**Task to complete:** Go over these records and count the lines with the string "rcBRes" in them; the count is all that should be returned.

Records to use START

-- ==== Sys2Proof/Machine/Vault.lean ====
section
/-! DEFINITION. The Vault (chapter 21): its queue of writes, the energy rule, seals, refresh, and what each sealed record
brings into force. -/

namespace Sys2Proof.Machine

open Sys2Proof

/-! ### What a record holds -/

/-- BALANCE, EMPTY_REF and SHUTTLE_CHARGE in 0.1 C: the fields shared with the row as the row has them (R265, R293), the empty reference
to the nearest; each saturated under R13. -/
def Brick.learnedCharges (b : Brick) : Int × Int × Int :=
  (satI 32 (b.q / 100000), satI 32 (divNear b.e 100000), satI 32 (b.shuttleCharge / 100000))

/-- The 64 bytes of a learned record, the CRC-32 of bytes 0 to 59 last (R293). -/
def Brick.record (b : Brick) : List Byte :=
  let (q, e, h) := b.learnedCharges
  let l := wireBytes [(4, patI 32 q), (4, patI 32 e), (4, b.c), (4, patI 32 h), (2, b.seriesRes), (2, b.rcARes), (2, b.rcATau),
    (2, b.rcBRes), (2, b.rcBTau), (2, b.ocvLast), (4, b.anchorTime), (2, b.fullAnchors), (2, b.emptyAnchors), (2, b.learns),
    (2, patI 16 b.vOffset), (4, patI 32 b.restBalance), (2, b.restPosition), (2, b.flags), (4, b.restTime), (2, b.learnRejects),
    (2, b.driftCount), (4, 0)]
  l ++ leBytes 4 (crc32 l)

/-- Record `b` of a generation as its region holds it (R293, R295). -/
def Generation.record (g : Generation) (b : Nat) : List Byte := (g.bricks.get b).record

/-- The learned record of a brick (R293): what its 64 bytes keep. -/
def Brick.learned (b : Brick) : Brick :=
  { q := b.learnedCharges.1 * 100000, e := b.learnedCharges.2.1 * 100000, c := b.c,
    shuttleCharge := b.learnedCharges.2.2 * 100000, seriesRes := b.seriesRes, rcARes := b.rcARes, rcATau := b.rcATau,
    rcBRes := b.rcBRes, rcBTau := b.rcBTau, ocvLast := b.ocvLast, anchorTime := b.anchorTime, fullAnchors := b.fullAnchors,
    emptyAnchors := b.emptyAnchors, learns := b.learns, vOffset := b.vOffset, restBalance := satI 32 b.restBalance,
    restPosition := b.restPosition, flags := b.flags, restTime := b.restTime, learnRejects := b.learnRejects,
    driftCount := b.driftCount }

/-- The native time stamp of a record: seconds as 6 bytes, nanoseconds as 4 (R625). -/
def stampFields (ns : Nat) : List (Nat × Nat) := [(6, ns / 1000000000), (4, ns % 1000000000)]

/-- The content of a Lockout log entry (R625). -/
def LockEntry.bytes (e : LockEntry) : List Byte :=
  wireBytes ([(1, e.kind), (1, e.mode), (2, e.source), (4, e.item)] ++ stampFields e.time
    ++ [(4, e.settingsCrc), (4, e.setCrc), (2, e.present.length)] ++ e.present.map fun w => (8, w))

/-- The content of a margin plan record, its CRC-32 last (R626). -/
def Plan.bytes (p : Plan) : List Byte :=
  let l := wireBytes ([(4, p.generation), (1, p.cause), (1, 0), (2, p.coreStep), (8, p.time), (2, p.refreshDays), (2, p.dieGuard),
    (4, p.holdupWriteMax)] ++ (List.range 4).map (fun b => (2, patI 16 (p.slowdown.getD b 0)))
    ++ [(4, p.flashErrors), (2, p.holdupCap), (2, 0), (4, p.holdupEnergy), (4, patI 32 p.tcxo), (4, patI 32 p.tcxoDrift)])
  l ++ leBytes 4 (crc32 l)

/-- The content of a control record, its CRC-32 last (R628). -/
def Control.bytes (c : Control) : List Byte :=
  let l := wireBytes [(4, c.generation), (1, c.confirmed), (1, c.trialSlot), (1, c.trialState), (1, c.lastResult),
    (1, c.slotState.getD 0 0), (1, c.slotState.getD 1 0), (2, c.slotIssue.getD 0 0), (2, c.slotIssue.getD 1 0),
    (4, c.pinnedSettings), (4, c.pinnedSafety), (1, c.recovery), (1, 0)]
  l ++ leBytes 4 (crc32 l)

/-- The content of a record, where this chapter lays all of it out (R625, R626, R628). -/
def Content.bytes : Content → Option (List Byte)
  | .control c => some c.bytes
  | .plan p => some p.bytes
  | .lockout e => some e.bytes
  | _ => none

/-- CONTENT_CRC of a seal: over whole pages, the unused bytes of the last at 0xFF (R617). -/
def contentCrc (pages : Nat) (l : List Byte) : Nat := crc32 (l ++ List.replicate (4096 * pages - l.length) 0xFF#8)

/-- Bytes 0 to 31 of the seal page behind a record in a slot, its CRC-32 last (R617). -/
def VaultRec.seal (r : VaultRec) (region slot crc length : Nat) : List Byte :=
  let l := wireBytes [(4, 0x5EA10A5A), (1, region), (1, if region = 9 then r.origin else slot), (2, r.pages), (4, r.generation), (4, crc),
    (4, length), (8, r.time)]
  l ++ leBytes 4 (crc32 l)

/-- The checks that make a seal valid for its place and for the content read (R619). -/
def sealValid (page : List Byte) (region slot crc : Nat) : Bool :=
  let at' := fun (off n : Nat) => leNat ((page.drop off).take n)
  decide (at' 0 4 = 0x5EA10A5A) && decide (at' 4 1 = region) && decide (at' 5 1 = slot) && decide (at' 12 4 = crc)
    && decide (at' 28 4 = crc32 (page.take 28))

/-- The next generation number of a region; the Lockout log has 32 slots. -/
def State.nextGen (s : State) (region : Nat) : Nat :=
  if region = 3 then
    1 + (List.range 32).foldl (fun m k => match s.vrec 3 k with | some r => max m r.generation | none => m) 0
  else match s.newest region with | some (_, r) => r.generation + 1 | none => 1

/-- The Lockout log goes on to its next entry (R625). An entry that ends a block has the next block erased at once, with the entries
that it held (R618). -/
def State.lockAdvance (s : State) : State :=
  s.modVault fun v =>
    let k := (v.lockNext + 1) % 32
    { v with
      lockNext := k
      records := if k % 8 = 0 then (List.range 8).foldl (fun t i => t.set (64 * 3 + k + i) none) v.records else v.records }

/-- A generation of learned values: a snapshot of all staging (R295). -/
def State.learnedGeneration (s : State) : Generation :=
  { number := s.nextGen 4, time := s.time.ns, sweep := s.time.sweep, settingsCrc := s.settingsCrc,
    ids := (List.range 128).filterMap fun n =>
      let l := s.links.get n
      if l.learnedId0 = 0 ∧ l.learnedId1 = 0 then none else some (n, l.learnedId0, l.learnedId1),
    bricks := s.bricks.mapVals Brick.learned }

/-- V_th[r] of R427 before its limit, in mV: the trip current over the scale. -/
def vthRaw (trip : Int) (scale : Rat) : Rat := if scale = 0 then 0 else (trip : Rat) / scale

Records to use END
Records to use START

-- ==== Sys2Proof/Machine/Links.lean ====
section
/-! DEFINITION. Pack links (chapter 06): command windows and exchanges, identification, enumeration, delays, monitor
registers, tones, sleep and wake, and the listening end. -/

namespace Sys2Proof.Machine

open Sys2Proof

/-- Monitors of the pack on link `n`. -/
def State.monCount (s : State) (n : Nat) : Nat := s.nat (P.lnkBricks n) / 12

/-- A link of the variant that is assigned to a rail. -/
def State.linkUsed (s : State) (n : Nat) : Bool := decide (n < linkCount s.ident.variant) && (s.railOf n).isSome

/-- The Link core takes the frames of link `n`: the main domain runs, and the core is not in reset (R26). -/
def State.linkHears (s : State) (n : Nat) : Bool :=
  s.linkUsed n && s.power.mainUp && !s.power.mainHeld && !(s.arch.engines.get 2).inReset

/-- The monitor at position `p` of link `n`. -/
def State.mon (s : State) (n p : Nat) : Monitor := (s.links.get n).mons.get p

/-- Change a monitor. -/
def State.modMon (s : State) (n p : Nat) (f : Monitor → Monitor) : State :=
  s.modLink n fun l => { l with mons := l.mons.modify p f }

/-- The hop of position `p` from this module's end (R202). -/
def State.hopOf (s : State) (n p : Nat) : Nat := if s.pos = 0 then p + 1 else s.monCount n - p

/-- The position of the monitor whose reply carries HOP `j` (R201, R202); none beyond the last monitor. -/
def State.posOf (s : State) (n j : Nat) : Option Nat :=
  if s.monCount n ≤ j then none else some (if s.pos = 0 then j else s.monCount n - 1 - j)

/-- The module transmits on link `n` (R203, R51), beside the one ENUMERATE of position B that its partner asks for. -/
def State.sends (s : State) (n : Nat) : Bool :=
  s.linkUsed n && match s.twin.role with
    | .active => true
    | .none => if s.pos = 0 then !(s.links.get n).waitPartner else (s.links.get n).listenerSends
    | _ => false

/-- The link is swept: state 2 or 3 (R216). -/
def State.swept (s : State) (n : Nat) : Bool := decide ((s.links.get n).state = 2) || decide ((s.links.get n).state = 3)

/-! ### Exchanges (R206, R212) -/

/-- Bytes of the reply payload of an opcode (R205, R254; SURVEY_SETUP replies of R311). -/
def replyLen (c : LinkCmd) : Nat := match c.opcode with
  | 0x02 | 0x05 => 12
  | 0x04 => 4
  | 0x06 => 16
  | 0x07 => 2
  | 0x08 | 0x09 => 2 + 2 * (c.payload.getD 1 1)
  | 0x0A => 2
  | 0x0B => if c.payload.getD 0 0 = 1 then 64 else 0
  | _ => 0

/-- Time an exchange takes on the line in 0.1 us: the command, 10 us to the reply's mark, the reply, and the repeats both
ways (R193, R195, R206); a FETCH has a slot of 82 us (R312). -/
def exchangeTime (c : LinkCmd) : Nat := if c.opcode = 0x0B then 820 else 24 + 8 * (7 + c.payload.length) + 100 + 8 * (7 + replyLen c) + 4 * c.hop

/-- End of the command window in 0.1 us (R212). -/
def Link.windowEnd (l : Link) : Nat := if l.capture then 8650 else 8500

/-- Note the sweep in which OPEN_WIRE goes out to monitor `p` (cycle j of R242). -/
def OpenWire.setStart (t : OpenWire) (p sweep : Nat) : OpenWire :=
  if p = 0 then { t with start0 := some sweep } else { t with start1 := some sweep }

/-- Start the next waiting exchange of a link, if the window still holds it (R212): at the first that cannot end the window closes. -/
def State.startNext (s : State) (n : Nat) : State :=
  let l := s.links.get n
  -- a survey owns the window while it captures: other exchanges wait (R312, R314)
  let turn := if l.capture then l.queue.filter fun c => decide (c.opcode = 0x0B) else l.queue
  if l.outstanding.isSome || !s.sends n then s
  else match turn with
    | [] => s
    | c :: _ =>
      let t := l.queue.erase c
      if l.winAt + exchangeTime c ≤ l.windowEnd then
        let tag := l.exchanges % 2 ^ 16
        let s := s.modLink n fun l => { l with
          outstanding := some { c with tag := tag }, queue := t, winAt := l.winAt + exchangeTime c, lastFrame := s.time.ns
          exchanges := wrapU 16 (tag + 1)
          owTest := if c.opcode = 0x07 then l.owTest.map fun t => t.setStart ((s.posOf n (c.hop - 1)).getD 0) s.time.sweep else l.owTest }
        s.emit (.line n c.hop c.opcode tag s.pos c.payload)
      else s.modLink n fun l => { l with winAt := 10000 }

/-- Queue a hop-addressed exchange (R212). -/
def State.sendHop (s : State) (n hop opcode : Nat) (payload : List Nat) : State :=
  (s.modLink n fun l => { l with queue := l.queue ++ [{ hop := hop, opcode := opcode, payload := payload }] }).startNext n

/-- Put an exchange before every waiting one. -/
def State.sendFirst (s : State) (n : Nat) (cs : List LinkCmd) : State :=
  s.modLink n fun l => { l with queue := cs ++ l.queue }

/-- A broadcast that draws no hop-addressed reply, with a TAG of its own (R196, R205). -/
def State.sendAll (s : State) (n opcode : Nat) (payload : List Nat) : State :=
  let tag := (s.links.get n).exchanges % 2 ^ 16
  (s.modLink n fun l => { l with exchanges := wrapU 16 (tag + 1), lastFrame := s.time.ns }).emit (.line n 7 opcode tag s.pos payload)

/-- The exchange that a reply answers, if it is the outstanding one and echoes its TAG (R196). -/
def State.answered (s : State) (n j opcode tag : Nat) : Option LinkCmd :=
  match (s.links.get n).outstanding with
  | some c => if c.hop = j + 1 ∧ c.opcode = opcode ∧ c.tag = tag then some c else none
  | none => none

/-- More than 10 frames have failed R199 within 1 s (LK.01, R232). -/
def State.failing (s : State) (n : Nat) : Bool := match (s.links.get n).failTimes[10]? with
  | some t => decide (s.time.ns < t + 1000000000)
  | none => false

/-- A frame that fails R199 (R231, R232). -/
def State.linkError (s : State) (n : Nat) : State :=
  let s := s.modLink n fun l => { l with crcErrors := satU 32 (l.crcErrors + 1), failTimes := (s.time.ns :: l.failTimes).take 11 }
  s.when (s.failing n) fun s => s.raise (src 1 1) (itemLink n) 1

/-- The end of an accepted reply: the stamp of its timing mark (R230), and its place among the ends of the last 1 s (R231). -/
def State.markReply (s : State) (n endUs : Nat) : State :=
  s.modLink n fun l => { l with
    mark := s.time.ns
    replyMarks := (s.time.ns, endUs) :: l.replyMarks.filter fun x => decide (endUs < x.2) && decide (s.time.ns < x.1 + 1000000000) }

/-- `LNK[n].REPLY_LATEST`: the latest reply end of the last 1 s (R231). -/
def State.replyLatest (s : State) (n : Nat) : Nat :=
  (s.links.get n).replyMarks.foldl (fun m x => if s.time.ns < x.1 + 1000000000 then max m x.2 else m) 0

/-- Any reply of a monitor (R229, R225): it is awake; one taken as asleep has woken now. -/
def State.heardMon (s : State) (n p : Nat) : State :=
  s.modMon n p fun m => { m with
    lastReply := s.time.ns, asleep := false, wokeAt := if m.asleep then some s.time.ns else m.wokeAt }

Records to use END

**Written response:** 2